§ Try it:
Only one stretch of the data below is needed. Output the lines from the one with "namespace Sys2Proof.Machine" up to and including the one with "else List.replicate (xNf", exactly as they stand.

[Start of Attachment]

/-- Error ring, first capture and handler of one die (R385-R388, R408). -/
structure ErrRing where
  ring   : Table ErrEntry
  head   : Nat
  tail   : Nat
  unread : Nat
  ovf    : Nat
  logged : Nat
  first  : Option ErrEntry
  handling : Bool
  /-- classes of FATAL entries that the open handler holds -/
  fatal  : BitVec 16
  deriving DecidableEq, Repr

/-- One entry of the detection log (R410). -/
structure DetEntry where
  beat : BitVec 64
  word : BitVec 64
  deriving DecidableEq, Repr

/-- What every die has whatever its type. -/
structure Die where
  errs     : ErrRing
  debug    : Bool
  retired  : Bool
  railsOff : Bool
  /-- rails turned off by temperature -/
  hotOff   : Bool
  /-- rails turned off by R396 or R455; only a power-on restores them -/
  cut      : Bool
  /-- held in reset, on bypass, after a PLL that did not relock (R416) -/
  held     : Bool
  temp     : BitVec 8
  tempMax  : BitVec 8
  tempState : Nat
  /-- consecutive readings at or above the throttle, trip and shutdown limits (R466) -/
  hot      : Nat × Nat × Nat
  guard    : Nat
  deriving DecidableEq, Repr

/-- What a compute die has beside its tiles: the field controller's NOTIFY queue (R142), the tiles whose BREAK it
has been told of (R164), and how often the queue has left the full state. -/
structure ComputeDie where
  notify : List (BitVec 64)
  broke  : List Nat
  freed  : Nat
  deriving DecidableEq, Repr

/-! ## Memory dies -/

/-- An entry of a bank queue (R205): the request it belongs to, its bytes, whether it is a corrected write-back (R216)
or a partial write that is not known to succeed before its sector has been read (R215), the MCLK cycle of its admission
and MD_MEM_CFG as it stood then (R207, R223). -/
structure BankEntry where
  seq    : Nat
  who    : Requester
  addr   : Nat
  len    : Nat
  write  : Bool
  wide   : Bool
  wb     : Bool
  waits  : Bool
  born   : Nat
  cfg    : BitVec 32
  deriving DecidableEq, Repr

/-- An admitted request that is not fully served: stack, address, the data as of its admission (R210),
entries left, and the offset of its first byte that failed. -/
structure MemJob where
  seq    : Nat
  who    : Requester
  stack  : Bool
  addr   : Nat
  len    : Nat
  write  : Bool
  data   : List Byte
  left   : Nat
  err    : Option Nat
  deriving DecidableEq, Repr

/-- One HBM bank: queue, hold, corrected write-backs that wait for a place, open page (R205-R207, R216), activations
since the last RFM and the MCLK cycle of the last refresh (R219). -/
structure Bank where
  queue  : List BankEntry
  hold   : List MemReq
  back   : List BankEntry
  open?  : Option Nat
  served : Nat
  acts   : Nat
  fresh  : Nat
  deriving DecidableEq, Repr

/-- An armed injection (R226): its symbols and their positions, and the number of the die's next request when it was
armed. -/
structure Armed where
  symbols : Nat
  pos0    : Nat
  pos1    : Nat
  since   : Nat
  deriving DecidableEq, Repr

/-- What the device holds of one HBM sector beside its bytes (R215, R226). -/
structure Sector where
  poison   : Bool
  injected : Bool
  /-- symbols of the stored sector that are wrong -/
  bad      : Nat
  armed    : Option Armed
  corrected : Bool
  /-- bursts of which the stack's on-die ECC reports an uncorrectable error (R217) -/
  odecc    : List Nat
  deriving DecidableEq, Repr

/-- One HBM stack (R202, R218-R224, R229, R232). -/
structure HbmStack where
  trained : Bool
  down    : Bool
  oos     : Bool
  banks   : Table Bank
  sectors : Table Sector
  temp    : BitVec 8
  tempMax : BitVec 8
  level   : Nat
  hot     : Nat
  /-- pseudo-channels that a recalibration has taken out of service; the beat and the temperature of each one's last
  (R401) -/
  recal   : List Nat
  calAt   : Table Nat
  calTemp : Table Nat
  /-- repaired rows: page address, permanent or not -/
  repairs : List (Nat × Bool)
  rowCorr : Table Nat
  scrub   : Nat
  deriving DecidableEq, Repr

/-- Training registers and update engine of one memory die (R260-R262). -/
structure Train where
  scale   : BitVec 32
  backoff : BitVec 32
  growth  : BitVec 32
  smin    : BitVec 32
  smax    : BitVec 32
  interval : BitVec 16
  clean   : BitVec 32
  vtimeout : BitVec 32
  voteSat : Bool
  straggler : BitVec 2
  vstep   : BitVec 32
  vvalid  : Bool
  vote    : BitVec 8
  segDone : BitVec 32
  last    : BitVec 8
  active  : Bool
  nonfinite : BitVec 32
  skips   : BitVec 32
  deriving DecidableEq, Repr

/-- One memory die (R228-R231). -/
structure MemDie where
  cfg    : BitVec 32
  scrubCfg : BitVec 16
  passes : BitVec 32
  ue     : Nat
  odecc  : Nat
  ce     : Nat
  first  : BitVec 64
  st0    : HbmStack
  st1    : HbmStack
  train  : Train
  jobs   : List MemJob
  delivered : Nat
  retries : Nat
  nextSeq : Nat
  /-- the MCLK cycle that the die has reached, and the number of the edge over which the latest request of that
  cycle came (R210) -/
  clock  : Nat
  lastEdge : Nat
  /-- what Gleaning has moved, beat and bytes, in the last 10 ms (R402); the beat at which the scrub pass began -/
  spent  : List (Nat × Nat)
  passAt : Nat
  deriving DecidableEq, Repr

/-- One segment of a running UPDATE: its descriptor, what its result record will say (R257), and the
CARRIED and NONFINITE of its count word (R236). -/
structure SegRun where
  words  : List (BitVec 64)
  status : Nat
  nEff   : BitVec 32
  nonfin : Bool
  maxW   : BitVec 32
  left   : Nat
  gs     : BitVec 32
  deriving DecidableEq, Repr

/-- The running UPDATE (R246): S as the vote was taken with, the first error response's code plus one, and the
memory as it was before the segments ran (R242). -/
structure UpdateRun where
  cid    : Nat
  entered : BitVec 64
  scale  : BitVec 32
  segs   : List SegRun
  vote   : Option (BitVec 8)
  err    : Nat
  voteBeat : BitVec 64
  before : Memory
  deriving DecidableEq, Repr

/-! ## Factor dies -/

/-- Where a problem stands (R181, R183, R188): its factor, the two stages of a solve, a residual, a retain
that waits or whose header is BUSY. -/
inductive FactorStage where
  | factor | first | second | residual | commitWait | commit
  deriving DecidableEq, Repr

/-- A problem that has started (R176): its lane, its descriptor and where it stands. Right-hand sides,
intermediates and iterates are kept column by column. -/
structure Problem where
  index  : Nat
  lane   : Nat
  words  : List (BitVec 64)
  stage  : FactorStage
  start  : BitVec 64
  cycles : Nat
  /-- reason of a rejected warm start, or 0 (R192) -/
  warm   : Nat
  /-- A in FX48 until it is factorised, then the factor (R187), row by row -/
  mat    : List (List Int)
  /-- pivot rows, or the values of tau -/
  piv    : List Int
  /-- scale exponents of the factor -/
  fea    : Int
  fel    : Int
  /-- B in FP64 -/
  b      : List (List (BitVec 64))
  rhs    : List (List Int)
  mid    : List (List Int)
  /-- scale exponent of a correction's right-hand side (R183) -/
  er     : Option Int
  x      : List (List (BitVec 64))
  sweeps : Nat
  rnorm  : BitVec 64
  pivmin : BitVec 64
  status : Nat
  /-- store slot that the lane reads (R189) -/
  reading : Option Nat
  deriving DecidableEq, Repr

[End of Attachment]
[Start of Attachment]

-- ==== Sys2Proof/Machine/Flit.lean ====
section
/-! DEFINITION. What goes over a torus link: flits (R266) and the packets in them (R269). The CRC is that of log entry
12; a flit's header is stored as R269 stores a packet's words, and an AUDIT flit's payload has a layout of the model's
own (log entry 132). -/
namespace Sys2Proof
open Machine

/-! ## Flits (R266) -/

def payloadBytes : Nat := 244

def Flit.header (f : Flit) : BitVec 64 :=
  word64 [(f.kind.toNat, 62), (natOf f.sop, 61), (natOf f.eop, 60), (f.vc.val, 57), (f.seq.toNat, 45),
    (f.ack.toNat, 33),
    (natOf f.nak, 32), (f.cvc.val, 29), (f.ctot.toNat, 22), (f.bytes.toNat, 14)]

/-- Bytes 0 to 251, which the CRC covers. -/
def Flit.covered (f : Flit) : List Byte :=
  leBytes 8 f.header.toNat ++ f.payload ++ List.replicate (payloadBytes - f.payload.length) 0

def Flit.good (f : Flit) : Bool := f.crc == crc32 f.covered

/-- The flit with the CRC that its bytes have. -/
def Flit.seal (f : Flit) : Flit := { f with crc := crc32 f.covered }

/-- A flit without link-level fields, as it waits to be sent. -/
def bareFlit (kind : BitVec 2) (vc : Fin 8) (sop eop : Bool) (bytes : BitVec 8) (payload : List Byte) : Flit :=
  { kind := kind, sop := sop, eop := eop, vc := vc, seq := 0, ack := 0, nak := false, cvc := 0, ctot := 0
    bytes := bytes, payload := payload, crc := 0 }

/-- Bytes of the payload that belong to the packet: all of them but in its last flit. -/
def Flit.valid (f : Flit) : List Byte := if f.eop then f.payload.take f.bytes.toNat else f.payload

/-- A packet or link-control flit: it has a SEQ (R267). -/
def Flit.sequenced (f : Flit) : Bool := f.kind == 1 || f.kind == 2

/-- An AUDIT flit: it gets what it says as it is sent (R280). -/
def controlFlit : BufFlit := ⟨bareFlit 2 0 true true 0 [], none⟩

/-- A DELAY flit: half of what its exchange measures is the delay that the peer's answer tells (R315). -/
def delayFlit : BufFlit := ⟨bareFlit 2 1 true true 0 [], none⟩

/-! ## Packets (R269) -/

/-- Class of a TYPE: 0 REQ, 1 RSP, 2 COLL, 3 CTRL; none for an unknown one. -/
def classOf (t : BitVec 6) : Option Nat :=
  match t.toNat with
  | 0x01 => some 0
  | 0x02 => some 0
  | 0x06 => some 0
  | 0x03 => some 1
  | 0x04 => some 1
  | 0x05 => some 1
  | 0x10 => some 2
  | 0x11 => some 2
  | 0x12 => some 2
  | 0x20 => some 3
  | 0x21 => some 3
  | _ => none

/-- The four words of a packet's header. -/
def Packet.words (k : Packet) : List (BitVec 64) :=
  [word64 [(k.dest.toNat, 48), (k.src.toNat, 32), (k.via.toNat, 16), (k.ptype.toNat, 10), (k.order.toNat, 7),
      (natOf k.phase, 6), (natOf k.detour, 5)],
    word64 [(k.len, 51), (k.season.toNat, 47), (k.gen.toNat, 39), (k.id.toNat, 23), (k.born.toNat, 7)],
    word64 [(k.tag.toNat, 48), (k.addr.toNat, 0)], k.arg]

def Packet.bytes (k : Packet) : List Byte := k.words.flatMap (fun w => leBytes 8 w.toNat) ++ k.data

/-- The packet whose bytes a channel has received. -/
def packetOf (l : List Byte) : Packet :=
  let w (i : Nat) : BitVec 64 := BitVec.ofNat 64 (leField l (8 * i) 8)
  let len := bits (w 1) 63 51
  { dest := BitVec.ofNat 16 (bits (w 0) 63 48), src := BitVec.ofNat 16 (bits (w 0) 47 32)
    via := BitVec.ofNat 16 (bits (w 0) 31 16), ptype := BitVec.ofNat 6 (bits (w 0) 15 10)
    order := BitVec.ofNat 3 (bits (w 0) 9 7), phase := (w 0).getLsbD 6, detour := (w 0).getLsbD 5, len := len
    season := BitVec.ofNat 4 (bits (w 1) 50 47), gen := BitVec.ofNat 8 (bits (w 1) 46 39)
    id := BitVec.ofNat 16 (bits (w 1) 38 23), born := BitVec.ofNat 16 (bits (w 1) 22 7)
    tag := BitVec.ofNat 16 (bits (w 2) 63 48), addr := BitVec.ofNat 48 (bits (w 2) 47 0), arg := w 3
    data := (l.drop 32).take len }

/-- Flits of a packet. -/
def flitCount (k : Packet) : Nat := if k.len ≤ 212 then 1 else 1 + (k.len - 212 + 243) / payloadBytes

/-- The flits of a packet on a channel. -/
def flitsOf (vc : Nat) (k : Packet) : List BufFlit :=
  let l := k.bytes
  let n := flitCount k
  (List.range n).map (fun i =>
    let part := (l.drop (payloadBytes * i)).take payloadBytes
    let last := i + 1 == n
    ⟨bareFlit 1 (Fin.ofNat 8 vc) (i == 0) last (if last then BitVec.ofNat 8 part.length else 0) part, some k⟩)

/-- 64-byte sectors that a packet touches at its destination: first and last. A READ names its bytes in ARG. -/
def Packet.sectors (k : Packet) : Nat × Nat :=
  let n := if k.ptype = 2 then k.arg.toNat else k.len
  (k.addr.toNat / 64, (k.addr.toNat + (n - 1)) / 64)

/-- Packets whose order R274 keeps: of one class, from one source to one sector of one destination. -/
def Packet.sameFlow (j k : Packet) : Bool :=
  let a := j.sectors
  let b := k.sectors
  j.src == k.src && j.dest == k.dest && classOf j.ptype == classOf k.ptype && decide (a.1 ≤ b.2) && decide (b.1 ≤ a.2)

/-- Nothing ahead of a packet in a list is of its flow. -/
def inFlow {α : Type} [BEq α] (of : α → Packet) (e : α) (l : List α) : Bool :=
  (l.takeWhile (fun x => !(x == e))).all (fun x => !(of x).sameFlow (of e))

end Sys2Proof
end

[End of Attachment]
[Start of Attachment]

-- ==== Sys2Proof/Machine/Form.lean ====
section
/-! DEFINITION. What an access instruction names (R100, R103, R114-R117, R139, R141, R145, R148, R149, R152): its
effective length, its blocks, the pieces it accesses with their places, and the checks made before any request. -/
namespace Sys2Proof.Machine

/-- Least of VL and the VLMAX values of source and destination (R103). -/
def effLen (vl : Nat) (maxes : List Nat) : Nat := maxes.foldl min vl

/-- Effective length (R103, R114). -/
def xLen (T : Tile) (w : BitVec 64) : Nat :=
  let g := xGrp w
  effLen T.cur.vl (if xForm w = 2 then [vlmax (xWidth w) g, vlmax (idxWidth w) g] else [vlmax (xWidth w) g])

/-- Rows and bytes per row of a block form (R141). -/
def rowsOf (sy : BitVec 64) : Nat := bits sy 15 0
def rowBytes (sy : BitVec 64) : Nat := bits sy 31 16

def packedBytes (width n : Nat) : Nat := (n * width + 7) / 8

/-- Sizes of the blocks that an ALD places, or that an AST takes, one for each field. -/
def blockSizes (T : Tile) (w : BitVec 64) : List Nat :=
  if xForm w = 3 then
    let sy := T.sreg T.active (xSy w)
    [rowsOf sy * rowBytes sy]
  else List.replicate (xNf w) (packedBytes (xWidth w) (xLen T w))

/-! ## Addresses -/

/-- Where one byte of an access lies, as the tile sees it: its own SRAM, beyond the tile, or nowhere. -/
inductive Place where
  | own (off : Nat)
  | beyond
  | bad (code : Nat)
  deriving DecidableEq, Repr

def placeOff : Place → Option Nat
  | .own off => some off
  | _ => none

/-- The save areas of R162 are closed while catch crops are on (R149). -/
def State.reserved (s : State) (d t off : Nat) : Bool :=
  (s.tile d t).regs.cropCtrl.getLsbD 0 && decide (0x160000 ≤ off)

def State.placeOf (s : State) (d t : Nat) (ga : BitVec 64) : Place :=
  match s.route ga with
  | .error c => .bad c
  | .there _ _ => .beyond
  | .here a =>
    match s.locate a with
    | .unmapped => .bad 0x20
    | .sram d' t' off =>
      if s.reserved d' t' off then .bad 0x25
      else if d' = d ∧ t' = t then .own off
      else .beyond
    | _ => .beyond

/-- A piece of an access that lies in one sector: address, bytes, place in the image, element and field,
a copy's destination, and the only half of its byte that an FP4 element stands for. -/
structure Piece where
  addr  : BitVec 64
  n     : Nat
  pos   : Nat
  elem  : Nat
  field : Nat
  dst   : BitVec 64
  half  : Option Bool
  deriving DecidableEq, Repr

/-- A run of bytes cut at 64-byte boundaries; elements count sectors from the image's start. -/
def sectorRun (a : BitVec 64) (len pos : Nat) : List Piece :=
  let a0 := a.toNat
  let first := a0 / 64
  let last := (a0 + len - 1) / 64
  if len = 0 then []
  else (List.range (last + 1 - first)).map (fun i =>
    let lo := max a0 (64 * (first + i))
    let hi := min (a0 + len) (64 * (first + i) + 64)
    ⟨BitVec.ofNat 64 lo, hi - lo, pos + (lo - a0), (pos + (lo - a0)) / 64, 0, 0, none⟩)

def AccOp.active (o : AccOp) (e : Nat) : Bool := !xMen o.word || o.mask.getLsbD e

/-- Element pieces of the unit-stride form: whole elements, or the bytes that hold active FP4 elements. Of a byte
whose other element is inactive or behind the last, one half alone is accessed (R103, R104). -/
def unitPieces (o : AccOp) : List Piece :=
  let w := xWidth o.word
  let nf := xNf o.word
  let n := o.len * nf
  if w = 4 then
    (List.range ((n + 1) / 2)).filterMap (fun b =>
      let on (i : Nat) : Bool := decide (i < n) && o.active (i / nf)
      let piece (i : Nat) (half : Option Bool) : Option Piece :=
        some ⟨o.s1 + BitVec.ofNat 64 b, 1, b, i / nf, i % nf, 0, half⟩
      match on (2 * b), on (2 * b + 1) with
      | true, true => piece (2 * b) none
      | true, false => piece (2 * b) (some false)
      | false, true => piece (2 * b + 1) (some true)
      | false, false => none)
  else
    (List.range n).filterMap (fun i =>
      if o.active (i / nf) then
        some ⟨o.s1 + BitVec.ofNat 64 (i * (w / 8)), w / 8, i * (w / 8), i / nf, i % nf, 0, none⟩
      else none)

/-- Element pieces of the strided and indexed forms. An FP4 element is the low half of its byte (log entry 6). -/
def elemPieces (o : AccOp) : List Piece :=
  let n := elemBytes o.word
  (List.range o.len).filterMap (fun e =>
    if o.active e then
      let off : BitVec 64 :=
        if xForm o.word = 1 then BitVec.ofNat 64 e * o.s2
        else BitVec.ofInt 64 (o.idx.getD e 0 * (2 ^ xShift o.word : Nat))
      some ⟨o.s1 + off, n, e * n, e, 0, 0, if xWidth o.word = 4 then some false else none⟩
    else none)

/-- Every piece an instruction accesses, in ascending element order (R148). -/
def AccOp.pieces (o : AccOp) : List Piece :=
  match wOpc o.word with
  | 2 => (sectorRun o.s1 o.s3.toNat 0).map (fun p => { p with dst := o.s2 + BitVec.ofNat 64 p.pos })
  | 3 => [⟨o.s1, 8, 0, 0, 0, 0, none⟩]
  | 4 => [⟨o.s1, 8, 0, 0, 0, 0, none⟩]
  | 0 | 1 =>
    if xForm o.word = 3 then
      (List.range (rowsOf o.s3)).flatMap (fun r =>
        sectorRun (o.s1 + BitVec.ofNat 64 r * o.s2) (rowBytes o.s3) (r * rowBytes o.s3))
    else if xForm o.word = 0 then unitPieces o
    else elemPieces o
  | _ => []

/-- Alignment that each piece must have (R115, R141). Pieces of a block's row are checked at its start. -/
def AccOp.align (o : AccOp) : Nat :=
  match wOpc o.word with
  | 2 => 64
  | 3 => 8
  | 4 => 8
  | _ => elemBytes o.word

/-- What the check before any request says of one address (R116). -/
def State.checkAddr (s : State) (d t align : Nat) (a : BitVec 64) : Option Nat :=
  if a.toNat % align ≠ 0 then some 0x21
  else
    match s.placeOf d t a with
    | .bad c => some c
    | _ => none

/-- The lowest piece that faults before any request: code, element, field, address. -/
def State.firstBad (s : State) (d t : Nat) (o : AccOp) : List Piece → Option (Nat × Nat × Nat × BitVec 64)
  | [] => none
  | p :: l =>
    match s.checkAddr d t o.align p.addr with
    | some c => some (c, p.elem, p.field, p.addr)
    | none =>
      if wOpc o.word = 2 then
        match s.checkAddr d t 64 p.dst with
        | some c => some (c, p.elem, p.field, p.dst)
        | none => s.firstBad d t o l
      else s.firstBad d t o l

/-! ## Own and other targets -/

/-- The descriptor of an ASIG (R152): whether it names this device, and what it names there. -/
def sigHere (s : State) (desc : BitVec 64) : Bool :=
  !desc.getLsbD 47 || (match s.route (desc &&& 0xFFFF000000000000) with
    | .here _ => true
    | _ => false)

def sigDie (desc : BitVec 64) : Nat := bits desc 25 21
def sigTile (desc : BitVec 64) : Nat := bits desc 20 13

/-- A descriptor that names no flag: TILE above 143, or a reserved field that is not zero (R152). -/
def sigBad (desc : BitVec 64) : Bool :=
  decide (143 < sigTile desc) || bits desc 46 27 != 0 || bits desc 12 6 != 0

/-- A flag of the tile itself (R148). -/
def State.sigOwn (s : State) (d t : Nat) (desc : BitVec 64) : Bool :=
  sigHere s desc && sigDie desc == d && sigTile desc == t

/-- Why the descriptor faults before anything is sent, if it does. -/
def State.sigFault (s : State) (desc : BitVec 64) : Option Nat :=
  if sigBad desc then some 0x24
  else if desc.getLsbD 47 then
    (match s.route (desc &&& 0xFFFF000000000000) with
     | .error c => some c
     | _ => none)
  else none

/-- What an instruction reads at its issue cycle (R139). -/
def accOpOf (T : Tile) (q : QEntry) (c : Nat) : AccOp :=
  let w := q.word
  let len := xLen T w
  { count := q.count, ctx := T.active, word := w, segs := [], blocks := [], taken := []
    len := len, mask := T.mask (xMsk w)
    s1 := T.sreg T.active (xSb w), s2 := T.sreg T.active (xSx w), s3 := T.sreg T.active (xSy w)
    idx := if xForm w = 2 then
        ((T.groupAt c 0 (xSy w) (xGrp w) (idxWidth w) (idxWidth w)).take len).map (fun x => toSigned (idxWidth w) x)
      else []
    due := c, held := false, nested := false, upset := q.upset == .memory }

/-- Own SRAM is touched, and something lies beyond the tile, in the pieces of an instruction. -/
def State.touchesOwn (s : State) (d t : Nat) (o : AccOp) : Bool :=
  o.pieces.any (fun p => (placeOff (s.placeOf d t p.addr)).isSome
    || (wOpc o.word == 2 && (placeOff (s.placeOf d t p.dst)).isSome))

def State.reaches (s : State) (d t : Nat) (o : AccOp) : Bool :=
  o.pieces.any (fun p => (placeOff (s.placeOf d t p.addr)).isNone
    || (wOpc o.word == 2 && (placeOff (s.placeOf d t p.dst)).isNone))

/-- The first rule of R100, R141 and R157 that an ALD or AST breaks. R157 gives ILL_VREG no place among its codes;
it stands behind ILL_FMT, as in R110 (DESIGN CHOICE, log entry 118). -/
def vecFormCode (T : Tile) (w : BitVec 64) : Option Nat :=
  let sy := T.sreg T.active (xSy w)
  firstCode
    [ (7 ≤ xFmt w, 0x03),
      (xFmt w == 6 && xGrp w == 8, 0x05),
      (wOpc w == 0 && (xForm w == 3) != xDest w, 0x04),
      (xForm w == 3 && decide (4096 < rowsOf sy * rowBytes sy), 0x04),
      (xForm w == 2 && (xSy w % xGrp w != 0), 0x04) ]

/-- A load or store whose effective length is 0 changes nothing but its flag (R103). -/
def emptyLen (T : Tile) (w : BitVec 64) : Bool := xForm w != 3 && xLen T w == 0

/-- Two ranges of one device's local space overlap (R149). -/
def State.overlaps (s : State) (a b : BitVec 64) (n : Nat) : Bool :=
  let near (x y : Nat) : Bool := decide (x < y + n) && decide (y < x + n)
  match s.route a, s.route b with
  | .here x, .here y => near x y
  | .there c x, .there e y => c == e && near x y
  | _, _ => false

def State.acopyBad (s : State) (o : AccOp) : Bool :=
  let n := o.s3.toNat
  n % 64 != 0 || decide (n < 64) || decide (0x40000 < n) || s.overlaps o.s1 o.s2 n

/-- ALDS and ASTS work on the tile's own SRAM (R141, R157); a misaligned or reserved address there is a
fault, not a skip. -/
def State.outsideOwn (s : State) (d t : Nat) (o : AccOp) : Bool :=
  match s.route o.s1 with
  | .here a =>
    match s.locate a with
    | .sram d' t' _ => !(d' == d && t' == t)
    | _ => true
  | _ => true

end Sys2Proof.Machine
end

[End of Attachment]

§ Reply to the task:
namespace Sys2Proof.Machine

/-- Least of VL and the VLMAX values of source and destination (R103). -/
def effLen (vl : Nat) (maxes : List Nat) : Nat := maxes.foldl min vl

/-- Effective length (R103, R114). -/
def xLen (T : Tile) (w : BitVec 64) : Nat :=
  let g := xGrp w
  effLen T.cur.vl (if xForm w = 2 then [vlmax (xWidth w) g, vlmax (idxWidth w) g] else [vlmax (xWidth w) g])

/-- Rows and bytes per row of a block form (R141). -/
def rowsOf (sy : BitVec 64) : Nat := bits sy 15 0
def rowBytes (sy : BitVec 64) : Nat := bits sy 31 16

def packedBytes (width n : Nat) : Nat := (n * width + 7) / 8

/-- Sizes of the blocks that an ALD places, or that an AST takes, one for each field. -/
def blockSizes (T : Tile) (w : BitVec 64) : List Nat :=
  if xForm w = 3 then
    let sy := T.sreg T.active (xSy w)
    [rowsOf sy * rowBytes sy]
  else List.replicate (xNf w) (packedBytes (xWidth w) (xLen T w))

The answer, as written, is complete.